70-200mm L 2.8 is a brilliant lens. If you need IS you could have a compromise by selling the 70-200mm and buying a 70-200mm MKI IS which will give you a better hit rate with the IS and buy a 5D MKIII and with its AF youll be sorted.

Only about £500 extra for MKI IS after selling a 70-200mm L 2.8.


----------



## RLPhoto (Sep 14, 2012)

curt248 said:


> I'm debating my upgrade path. I usually go for better quality glass over body upgrades, but I'm not sure on this one.
> 
> Do I upgrade my Canon 70-200 non-is 2.8 to the new IS version II of the lens or would it make more sense to keep my older 70-200 2.8 and upgrade my body from the original 5D classic to the new 5D mark III? I'm drooling over the new auto focus system on the 5d mark III but since I shoot sports with a crop camera I'm not sure if I need it. Maybe at 7D and the 70-200 2.8 IS II would be warranted?
> 
> ...



This advise is coming from someone who made the exact same upgrade path. I skipped the MK2 series Btw.

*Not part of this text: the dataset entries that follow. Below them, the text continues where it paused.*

-- ==== Sys2Proof/Laws/Commands.lean ====
section
/-!
SUPPORT. Sys2Proof/Laws/Commands.lean: what firmware's taking of a command does, and what a reply leaves.
-/

namespace Sys2Proof.Machine

open Sys2Proof.Safety

theorem Dev.rd_servedNow (s : Dev) (r : Nat) {q : RName} (j : Nat) (h1 : q ≠ .CMD_STAT) (h2 : q ≠ .CMD_RSTAT) :
    (s.servedNow r).rd q j = s.rd q j := by
  unfold Dev.servedNow
  rw [Dev.rd_fs_ne _ _ _ _ h2, Dev.rd_fs_ne _ _ _ _ h1]

theorem rd_atHead (s : Dev) (h : CmdHdr) (op : Nat) {q : RName} (j : Nat) (h1 : q ≠ .CMD_STAT) (h2 : q ≠ .CMD_RSTAT)
    (h3 : q ≠ .CMD_RSEQ) : (atHead s h op).rd q j = s.rd q j := by
  unfold atHead Dev.seqNext
  rw [Dev.rd_wr_ne _ _ _ _ h3, Dev.rd_servedNow s _ _ h1 h2]

/-- A served command whose SEQ is not the one expected is refused with BAD_SEQ. -/
theorem takeCmd_badSeq {s : Dev} {h : CmdHdr} {op : Nat} (hs : Served s h)
    (hl : (((opInfo op).map (fun x => x.2.2.1)).getD 0) ≤ 112) (hq : s.rd .CMD_RSEQ h.ring ≠ BitVec.ofNat 32 h.seq)
    (body : Cid → Dev → Dev) :
    s.takeCmd h op body = (s.servedNow h.ring).refuse ⟨h, op⟩ stBadSeq 0 := by
  obtain ⟨h1, h2, h3, h4, h5⟩ := hs
  have h6 : (h.fence && decide (0 < s.ringLongs h.ring)) = false := by
    cases hf : h.fence with
    | true => simp [h5 hf]
    | false => rfl
  unfold Dev.takeCmd
  simp only [h1, h2, h3, h4, h6, Bool.not_true, Bool.false_eq_true, if_false]
  have h7 : ¬ 112 < (((opInfo op).map (fun x => x.2.2.1)).getD 0) := by omega
  have h8 : (s.servedNow h.ring).seqMet ⟨h, op⟩ = false := by
    unfold Dev.seqMet
    rw [Dev.rd_servedNow s _ _ (by decide) (by decide)]
    exact decide_eq_false hq
  unfold Dev.judge
  rw [if_neg h7, h8]
  rfl

/-- A served command with the SEQ expected is judged by the shared rules, and runs if they refuse nothing. -/
theorem takeCmd_served {s : Dev} {h : CmdHdr} {op : Nat} (hs : Served s h)
    (hl : (((opInfo op).map (fun x => x.2.2.1)).getD 0) ≤ 112) (hq : s.rd .CMD_RSEQ h.ring = BitVec.ofNat 32 h.seq)
    (body : Cid → Dev → Dev) :
    s.takeCmd h op body =
      match (atHead s h op).refusal ⟨h, op⟩ (((opInfo op).map (fun x => x.2.2.1)).getD 0) true with
      | some st => ((atHead s h op).refuse ⟨h, op⟩ st 0).spendNonce ⟨h, op⟩
      | none => (body ⟨h, op⟩ (atHead s h op)).spendNonce ⟨h, op⟩ := by
  obtain ⟨h1, h2, h3, h4, h5⟩ := hs
  have h6 : (h.fence && decide (0 < s.ringLongs h.ring)) = false := by
    cases hf : h.fence with
    | true => simp [h5 hf]
    | false => rfl
  unfold Dev.takeCmd
  simp only [h1, h2, h3, h4, h6, Bool.not_true, Bool.false_eq_true, if_false]
  have h7 : ¬ 112 < (((opInfo op).map (fun x => x.2.2.1)).getD 0) := by omega
  have h8 : (s.servedNow h.ring).seqMet ⟨h, op⟩ = true := by
    unfold Dev.seqMet
    rw [Dev.rd_servedNow s _ _ (by decide) (by decide)]
    exact decide_eq_true hq
  unfold Dev.judge
  rw [if_neg h7, h8]
  rfl

/-- A command that is no KEYS or LIFE command leaves the nonce. -/
theorem Dev.spendNonce_other {c : Cid} (h : keyOp c.op = false) (s : Dev) : s.spendNonce c = s := by
  simp [Dev.spendNonce, h, Dev.cond]

/-- The shared rules judge the command as the state before it was taken says. -/
theorem refusal_atHead (s : Dev) (h : CmdHdr) (op len : Nat) (rsv : Bool) :
    (atHead s h op).refusal ⟨h, op⟩ len rsv = s.refusal ⟨h, op⟩ len rsv := by
  have e1 : (atHead s h op).ringWorld h.ring = s.ringWorld h.ring :=
    Dev.fg_congr (rd_atHead s h op _ (by decide) (by decide) (by decide))
  have e2 : (atHead s h op).ringSys h.ring = s.ringSys h.ring := by
    unfold Dev.ringSys
    rw [Dev.fg_congr (rd_atHead s h op _ (by decide) (by decide) (by decide))]
  have e3 : ∀ l, (atHead s h op).modeIn l = s.modeIn l := by
    intro l
    unfold Dev.modeIn Dev.mode
    rw [Dev.fg_congr (rd_atHead s h op _ (by decide) (by decide) (by decide)),
      Dev.fg_congr (f := F.LCS_BOOT_STEP) (rd_atHead s h op _ (by decide) (by decide) (by decide))]
  have e4 : ∀ r, (atHead s h op).ringLongs r = s.ringLongs r := fun _ => rfl
  unfold Dev.refusal
  simp only [e1, e2, e3, e4]

/-- A command that is taken runs its own work on the module with the command taken; a KEYS or LIFE command may spend the
nonce. -/
theorem takeCmd_runs {s : Dev} {h : CmdHdr} {op : Nat} (ht : Taken s h op) (body : Cid → Dev → Dev) :
    s.takeCmd h op body = (body ⟨h, op⟩ (atHead s h op)).spendNonce ⟨h, op⟩ := by
  obtain ⟨hs, hq, hw, sys, long, n, modes, ho, hn, h1, h2, h3⟩ := ht
  have hlen : (((opInfo op).map (fun x => x.2.2.1)).getD 0) = n := by rw [ho]; rfl
  rw [takeCmd_served hs (by rw [hlen]; exact hn) hq body, refusal_atHead, hlen]
  have hr : s.refusal ⟨h, op⟩ n true = none := by
    have a1 : (sys && !s.ringSys h.ring) = false := by
      cases sys with
      | true => simp [h1 rfl]
      | false => rfl
    have a2 : (long && decide (4 ≤ s.ringLongs h.ring)) = false := by
      cases long with
      | true => have := h3 rfl; simp; omega
      | false => rfl
    unfold Dev.refusal
    simp [hw, ho, a1, a2, h2]
  rw [hr]

/-- A command that is taken runs its own work on the module with the command taken. -/
theorem takeCmd_taken {s : Dev} {h : CmdHdr} {op : Nat} (ht : Taken s h op) (body : Cid → Dev → Dev)
    (hk : keyOp op = false := by rfl) : s.takeCmd h op body = body ⟨h, op⟩ (atHead s h op) := by
  rw [takeCmd_runs ht, Dev.spendNonce_other hk]

theorem Dev.rd_setCmd (s : Dev) (c : CmdSt) (q : RName) (j : Nat) : ({ s with cmd := c } : Dev).rd q j = s.rd q j := rfl

/-- A reply leaves every register but its ring's PTAIL and REPLY, memory's logs and the interrupt bits. -/
theorem Dev.rd_putReply (s : Dev) (x : Reply) {q : RName} (j : Nat) (h : q ∉ memNames) (h1 : q ≠ .CMD_PTAIL)
    (h2 : q ≠ .CMD_RSTAT) : (s.putReply x).rd q j = s.rd q j := by
  have h3 : q ≠ .IC_PSET := fun e => h (by rw [e]; decide)
  unfold Dev.putReply
  dsimp only
  rw [Dev.rd_setCmd, Dev.rd_edge _ _ _ _ h3, Dev.rd_fs_ne _ _ _ _ h2, Dev.rd_fs_ne _ _ _ _ h1]
  exact (MemApart.rd j h).of_path (MemPath.dmaWrite _ _ _ _ _)

/-- A reply is the latest one given. -/
theorem Dev.last_putReply (s : Dev) (x : Reply) : (s.putReply x).cmd.last = some x := by
  unfold Dev.putReply
  rfl

/-- A KEYS or LIFE command that is accepted as a long one does not yet spend the nonce (R65). -/
theorem Dev.spendNonce_start (s : Dev) (c c' : Cid) (res : List Nat) (arg arg2 : Nat) (data : List Byte) :
    (s.start c res arg arg2 data).spendNonce c' = s.start c res arg arg2 data := by
  have h : (s.start c res arg arg2 data).cmd.last.map (fun x => x.status) = some stAccepted := by
    change (s.answer c stAccepted 0 []).cmd.last.map (fun x => x.status) = some stAccepted
    unfold Dev.answer
    rw [Dev.last_putReply]; rfl
  simp [Dev.spendNonce, h, Dev.cond]

/-- A reply leaves every part of the module but the registers, memory and the CMD block's note of it. -/
theorem Dev.putReply_keeps {α : Type} (p : Dev → α) (hm : MemApart p) (hw : ∀ s r i v, p (Dev.wr s r i v) = p s)
    (hc : ∀ (d : Dev) (x : Option Reply), p { d with cmd := { d.cmd with last := x } } = p d) (s : Dev) (x : Reply) :
    p (s.putReply x) = p s := by
  unfold Dev.putReply
  dsimp only
  rw [hc, Dev.edge_keeps p hw _ _ _ (hw _ _ _ _)]
  exact (hw _ _ _ _).trans (hm.of_path (MemPath.dmaWrite _ _ _ _ _))

theorem Dev.rd_setLong (s : Dev) (l : List LongCmd) {q : RName} (j : Nat) (h : q ≠ .CMD_RSTAT) :
    (s.setLong l).rd q j = s.rd q j := by
  unfold Dev.setLong Dev.syncLongs
  rw [Dev.each_keeps (fun d => d.rd q j) (fun d a => Dev.rd_fs_ne _ _ _ _ h)]
  rfl

/-- A command on an engine that it may name runs its own work. -/
theorem onLive_of {d : Dev} {c : Cid} {e : Nat} {r91 : Bool} (h : MayEngine d c e r91) (f : Dev → Dev) :
    d.onLiveEngine c e r91 f = f d := by
  obtain ⟨h1, h2, h3, h4, h5⟩ := h
  have h6 : (r91 && decide (d.mode = 3) && !d.solo e) = false := by
    cases r91 with
    | false => rfl
    | true =>
      by_cases hm : d.mode = 3
      · simp [h3 rfl hm]
      · simp [hm]
  have h7 : ¬ 64 ≤ e := by omega
  unfold Dev.onLiveEngine Dev.onEngine Dev.naming
  simp only [h7, if_false, h2, Bool.not_true, Bool.false_eq_true, h6, h4, h5]

/-- A bulk object that can be copied, with the digest given, goes on to the command's own work. -/
theorem bulk_of {d t : Dev} {c : Cid} {b : BulkRef} {bs : List Byte} (h : Copied d t c b bs) (i : Nat)
    (f : Dev → List Byte → Dev) : d.bulk c i b f = f t bs := by
  obtain ⟨h1, h2, h3, h4, h5⟩ := h
  have h6 : ¬ (b.addr % 64 ≠ 0 ∨ b.length < 64 ∨ 16777216 < b.length) := by omega
  unfold Dev.bulk
  rw [if_neg h6, h4]
  exact if_pos h5

/-! ## Answers without firmware -/

theorem Dev.rd_ringPeek (s : Dev) (r : Nat) {q : RName} (j : Nat) (h : q ∉ memNames) :
    (s.ringPeek r).1.rd q j = s.rd q j := by
  unfold Dev.ringPeek
  dsimp only
  split
  · rfl
  · have hd := (MemApart.rd j h).of_path (MemPath.dmaRead s 2 (s.ringWorld r) (s.cmdEntry r (s.fg F.CMD_HEAD_IDX r)) 64)
    split
    · rename_i t e; rw [e] at hd; exact hd
    · rename_i t b e
      rw [e] at hd
      split <;> exact hd

theorem Dev.rd_proxyOne (s : Dev) (st r : Nat) {q : RName} (j : Nat) (h : q ∉ memNames) (h1 : q ≠ .CMD_PTAIL)
    (h2 : q ≠ .CMD_RSTAT) (h3 : q ≠ .CMD_HEAD) (h4 : q ≠ .CMD_RSEQ) : (s.proxyOne st r).1.rd q j = s.rd q j := by
  have hp := Dev.rd_ringPeek s r j h
  unfold Dev.proxyOne
  split
  · rename_i t e; rw [e] at hp; exact hp
  · rename_i t b e
    rw [e] at hp
    dsimp only at hp
    split
    · refine (Dev.rd_putReply _ _ _ h h1 h2).trans ?_
      rw [Dev.rd_fs_ne _ _ _ _ h2, Dev.rd_wr_ne _ _ _ _ h4]
      unfold Dev.ringAdvance
      rw [Dev.rd_fs_ne _ _ _ _ h3]
      exact hp
    · exact (Dev.rd_fs_ne _ _ _ _ h2).trans hp

theorem Dev.rd_proxyRing (st r : Nat) {q : RName} (j : Nat) (h : q ∉ memNames) (h1 : q ≠ .CMD_PTAIL)
    (h2 : q ≠ .CMD_RSTAT) (h3 : q ≠ .CMD_HEAD) (h4 : q ≠ .CMD_RSEQ) :
    ∀ (n : Nat) (s : Dev), (s.proxyRing st r n).rd q j = s.rd q j
  | 0, _ => rfl
  | n + 1, s => by
    have hp := Dev.rd_proxyOne s st r j h h1 h2 h3 h4
    rw [Dev.proxyRing]
    split
    · rename_i t e; rw [e] at hp; exact (Dev.rd_proxyRing st r j h h1 h2 h3 h4 n t).trans hp
    · rename_i t e; rw [e] at hp; exact hp

/-- The CMD block's answers leave every register but those of the rings' service, memory's logs and the interrupt bits. -/
theorem Dev.rd_proxyAll (s : Dev) {q : RName} (j : Nat) (h : q ∉ memNames) (h1 : q ≠ .CMD_PTAIL)
    (h2 : q ≠ .CMD_RSTAT) (h3 : q ≠ .CMD_HEAD) (h4 : q ≠ .CMD_RSEQ) : s.proxyAll.rd q j = s.rd q j := by
  unfold Dev.proxyAll
  split
  · split
    · exact Dev.each_keeps (fun d => d.rd q j) (fun d a => Dev.rd_proxyRing _ _ j h h1 h2 h3 h4 _ d) _ _
    · rfl
  · rfl

/-! ## Ring resets -/

theorem Dev.rd_ringReset_ne (s : Dev) (r : Nat) {q : RName} (j : Nat) (h1 : q ≠ .CMD_RSTAT) (h2 : q ≠ .CMD_HEAD)
    (h3 : q ≠ .CMD_TAIL) (h4 : q ≠ .CMD_PTAIL) (h5 : q ≠ .CMD_PHEAD) :
    (s.ringReset r).rd q j = (s.fs F.CMD_RCTL_EN r 0).rd q j := by
  unfold Dev.ringReset
  dsimp only
  rw [Dev.rd_setLong _ _ _ h1, Dev.rd_fs_ne _ _ _ _ h5, Dev.rd_fs_ne _ _ _ _ h4, Dev.rd_fs_ne _ _ _ _ h3,
    Dev.rd_fs_ne _ _ _ _ h2, Dev.rd_fs_ne _ _ _ _ h1]

/-- A ring reset brings the four indices to 0. -/
theorem Dev.ringReset_idx (s : Dev) (r : Nat) :
    (s.ringReset r).fg F.CMD_HEAD_IDX r = 0 ∧ (s.ringReset r).fg F.CMD_TAIL_IDX r = 0 ∧
      (s.ringReset r).fg F.CMD_PTAIL_IDX r = 0 ∧ (s.ringReset r).fg F.CMD_PHEAD_IDX r = 0 := by
  unfold Dev.ringReset
  dsimp only
  refine ⟨?_, ?_, ?_, ?_⟩
  · rw [Dev.fg_congr (f := F.CMD_HEAD_IDX) (Dev.rd_setLong _ _ _ (by decide)),
      Dev.fg_congr (f := F.CMD_HEAD_IDX) (Dev.rd_fs_ne _ _ _ _ (by decide)),
      Dev.fg_congr (f := F.CMD_HEAD_IDX) (Dev.rd_fs_ne _ _ _ _ (by decide)),
      Dev.fg_congr (f := F.CMD_HEAD_IDX) (Dev.rd_fs_ne _ _ _ _ (by decide)), Dev.fg_fs_self _ _ _ _ (by decide)]
    rfl
  · rw [Dev.fg_congr (f := F.CMD_TAIL_IDX) (Dev.rd_setLong _ _ _ (by decide)),
      Dev.fg_congr (f := F.CMD_TAIL_IDX) (Dev.rd_fs_ne _ _ _ _ (by decide)),
      Dev.fg_congr (f := F.CMD_TAIL_IDX) (Dev.rd_fs_ne _ _ _ _ (by decide)), Dev.fg_fs_self _ _ _ _ (by decide)]
    rfl
  · rw [Dev.fg_congr (f := F.CMD_PTAIL_IDX) (Dev.rd_setLong _ _ _ (by decide)),
      Dev.fg_congr (f := F.CMD_PTAIL_IDX) (Dev.rd_fs_ne _ _ _ _ (by decide)), Dev.fg_fs_self _ _ _ _ (by decide)]
    rfl
  · rw [Dev.fg_congr (f := F.CMD_PHEAD_IDX) (Dev.rd_setLong _ _ _ (by decide)), Dev.fg_fs_self _ _ _ _ (by decide)]
    rfl

theorem Dev.long_setLong (s : Dev) (l : List LongCmd) : (s.setLong l).cmd.long = l := by
  unfold Dev.setLong Dev.syncLongs
  exact Dev.each_keeps (fun d : Dev => d.cmd.long)
    (f := fun s r => s.fs F.CMD_RSTAT_LONG r (min 4 (s.ringLongs r))) (fun _ _ => rfl) _ _

/-- A ring reset marks its outstanding commands for discard. -/
theorem Dev.ringReset_long (s : Dev) (r : Nat) :
    (s.ringReset r).cmd.long = s.cmd.long.map (fun c => if c.ring = r then { c with discard := true } else c) := by
  unfold Dev.ringReset
  dsimp only
  rw [Dev.long_setLong]
  rfl

end Sys2Proof.Machine
end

GLASS FIRST! Bodies Second.

If you lack a telephoto lens like the 70-200. Get that first. You can have a mk3 but without the reach, Why bother?

Once you've got all your lens line-up complete, Then invest into whatever body you want. Never deprive yourself of good glass. As for sports, I'm sure you can manage with the bodies you have but the Lenses, You need them more.

I Purchased a MK3 only to replace my dying 5Dc, and For the AF. I never saw the MK2 as enough of an upgrade to justify its purchase.


----------



## Rat (Sep 14, 2012)

RLPhoto said:


> If you lack a telephoto lens like the 70-200. Get that first. You can have a mk3 but without the reach, Why bother?


He *has* the 70-200 2.8, just not the newest. Normally I'd second your 'glass first' adage, but in this case: TS, get the 5D3. It is a *big* step up from the 5D. 



curt248 said:


> In the low light situations having a stop or more of better high iso coverage with a new body would be just as good as upgrading all of my lenses I suppose. The 5d mark III is just so expensive.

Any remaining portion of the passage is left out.